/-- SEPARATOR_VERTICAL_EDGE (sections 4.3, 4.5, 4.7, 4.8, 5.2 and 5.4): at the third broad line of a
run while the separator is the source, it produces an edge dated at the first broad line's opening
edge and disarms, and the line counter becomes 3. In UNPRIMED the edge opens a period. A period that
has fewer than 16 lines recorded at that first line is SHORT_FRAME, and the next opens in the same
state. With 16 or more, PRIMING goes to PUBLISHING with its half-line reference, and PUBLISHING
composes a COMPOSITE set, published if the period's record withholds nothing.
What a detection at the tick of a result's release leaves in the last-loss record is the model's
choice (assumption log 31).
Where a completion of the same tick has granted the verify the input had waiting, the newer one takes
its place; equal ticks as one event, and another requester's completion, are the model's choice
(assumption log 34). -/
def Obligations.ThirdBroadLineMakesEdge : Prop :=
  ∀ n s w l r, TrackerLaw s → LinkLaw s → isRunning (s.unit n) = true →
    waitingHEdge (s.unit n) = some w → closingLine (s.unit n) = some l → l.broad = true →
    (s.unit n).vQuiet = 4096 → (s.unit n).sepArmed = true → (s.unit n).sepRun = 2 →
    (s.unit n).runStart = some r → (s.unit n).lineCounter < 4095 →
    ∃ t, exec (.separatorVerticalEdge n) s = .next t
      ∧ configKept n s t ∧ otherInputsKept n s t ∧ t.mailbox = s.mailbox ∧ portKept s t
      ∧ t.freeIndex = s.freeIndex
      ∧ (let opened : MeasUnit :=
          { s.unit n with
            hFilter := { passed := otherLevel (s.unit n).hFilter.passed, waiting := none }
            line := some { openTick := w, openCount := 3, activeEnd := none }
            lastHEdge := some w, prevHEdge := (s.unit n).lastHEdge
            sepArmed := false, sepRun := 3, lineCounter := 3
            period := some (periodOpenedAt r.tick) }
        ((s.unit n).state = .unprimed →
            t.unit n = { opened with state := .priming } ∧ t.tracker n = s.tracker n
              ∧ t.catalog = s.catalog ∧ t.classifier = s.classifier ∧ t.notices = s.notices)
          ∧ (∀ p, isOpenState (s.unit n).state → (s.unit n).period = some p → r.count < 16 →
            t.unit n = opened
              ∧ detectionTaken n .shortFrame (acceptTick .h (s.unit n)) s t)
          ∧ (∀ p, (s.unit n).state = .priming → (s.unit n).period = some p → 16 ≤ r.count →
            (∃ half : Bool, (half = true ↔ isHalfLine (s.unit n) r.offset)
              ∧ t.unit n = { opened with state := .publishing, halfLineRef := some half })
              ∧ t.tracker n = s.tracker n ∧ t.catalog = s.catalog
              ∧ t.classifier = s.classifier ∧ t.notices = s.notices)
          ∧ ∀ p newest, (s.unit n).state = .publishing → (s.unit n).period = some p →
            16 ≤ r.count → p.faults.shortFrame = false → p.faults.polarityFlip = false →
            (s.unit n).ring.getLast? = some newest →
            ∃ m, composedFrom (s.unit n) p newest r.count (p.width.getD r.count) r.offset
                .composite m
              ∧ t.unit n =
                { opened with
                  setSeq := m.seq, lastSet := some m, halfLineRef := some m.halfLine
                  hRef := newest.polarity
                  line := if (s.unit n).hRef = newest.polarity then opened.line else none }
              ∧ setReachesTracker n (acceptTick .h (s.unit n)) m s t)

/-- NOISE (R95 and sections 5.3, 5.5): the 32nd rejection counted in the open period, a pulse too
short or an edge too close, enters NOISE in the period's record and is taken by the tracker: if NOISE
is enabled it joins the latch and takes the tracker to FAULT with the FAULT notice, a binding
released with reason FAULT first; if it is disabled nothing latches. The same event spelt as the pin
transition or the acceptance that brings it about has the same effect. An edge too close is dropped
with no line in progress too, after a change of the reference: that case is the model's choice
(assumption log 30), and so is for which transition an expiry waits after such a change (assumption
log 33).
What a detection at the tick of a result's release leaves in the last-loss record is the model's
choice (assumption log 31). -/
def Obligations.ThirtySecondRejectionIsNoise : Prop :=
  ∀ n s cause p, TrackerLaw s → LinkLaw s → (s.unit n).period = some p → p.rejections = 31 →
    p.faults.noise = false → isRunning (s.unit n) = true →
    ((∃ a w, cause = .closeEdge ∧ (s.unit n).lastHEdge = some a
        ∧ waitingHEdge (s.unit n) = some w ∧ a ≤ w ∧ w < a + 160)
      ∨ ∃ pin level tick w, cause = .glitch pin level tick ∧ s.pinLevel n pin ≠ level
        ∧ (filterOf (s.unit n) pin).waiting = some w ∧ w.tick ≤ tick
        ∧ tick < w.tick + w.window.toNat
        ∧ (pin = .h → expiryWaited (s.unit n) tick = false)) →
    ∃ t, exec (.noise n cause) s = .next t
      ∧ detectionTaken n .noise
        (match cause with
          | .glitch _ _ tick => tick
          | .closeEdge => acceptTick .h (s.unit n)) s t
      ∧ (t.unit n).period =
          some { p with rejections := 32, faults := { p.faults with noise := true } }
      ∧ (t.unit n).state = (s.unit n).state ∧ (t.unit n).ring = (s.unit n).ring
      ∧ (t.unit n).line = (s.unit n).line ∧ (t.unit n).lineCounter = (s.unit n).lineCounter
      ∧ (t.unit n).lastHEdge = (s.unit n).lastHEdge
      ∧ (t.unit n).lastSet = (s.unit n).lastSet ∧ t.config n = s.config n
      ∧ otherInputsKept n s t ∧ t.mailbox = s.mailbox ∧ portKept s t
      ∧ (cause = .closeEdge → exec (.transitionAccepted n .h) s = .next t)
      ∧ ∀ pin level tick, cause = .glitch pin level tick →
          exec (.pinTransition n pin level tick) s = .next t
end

_ _ _

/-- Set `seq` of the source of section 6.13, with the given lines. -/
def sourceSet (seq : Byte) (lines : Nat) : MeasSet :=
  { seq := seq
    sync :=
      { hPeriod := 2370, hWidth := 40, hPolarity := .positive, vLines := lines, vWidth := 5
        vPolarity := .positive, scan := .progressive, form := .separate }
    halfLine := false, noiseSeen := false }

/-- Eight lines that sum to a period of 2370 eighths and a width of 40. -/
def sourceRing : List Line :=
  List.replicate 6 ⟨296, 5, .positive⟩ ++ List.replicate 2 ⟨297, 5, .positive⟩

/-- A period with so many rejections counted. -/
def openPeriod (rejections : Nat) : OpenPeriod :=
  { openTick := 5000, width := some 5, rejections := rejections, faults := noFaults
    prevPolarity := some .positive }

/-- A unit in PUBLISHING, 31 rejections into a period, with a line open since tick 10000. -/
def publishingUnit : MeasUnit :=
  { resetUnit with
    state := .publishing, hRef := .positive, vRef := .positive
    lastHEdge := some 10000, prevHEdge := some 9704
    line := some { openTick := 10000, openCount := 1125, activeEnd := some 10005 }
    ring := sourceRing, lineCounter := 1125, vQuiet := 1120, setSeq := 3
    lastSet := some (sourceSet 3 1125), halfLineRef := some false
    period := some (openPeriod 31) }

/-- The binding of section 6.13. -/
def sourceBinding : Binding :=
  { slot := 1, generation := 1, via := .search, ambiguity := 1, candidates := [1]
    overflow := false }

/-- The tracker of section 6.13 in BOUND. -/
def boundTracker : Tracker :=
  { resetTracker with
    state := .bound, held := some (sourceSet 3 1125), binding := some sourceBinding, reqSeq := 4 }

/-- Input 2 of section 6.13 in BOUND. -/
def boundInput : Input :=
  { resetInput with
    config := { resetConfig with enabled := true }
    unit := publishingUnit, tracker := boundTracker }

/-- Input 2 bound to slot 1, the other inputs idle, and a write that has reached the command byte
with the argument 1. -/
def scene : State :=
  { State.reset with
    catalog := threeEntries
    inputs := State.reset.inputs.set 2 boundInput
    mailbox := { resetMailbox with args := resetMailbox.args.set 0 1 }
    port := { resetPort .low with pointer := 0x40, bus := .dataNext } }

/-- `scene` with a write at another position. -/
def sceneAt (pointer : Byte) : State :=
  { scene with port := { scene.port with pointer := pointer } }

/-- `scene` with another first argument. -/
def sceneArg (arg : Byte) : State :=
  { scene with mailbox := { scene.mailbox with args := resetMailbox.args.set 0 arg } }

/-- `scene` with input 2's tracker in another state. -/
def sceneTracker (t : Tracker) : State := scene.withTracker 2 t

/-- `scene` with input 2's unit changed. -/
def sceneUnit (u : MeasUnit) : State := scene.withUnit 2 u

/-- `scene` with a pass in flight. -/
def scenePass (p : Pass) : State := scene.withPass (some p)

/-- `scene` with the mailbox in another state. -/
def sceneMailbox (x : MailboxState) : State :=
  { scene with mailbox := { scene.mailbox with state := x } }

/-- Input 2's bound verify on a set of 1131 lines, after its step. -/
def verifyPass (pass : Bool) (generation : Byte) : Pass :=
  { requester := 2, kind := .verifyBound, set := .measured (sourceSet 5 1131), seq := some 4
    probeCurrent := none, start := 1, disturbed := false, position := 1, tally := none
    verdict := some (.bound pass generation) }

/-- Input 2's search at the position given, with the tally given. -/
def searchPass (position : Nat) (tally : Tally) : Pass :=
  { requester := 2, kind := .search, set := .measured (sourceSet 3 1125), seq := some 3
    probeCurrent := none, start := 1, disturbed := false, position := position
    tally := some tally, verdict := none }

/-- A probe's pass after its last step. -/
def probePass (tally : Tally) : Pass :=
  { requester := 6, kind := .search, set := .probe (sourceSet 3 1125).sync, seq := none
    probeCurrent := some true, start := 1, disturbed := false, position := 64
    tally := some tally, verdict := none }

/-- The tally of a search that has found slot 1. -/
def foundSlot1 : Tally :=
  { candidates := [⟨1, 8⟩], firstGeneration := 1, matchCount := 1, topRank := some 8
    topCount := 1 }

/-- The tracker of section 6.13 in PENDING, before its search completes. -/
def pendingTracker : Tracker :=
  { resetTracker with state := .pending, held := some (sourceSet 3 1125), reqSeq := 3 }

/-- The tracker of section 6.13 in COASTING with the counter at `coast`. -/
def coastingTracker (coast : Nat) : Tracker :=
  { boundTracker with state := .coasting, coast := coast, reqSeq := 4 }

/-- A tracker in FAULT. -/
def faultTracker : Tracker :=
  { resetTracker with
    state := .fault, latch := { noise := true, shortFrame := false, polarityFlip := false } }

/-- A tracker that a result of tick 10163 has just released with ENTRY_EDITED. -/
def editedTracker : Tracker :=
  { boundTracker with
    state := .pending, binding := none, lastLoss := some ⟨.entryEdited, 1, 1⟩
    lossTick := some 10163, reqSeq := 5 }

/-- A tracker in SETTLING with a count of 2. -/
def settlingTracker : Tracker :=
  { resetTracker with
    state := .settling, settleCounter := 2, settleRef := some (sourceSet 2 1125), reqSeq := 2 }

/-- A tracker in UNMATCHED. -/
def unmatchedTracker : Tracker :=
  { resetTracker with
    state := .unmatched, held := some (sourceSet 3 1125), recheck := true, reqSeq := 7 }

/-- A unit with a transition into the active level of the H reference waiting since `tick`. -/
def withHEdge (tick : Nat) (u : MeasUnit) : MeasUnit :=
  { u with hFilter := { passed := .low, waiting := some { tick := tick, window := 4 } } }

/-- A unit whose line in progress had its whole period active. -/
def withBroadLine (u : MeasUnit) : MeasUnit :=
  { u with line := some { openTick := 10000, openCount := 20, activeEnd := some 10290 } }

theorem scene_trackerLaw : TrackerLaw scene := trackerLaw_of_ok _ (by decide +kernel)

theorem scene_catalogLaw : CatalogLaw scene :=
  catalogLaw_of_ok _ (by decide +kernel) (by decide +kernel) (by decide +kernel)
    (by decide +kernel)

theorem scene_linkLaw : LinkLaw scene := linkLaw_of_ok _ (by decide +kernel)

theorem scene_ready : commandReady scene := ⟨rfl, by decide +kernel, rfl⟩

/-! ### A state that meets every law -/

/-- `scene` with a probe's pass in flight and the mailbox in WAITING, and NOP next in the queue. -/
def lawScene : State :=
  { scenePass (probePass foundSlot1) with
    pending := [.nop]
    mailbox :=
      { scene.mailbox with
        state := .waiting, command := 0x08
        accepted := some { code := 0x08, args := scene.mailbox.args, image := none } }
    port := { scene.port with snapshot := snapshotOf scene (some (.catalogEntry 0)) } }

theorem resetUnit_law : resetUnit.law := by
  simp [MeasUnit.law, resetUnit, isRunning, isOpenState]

_ _ _

▸ **Task objective**
Search the listing above for the string "coast" and copy each line that has it.

▸ **Result of this exercise**
/-- The tracker of section 6.13 in COASTING with the counter at `coast`. -/
def coastingTracker (coast : Nat) : Tracker :=
  { boundTracker with state := .coasting, coast := coast, reqSeq := 4 }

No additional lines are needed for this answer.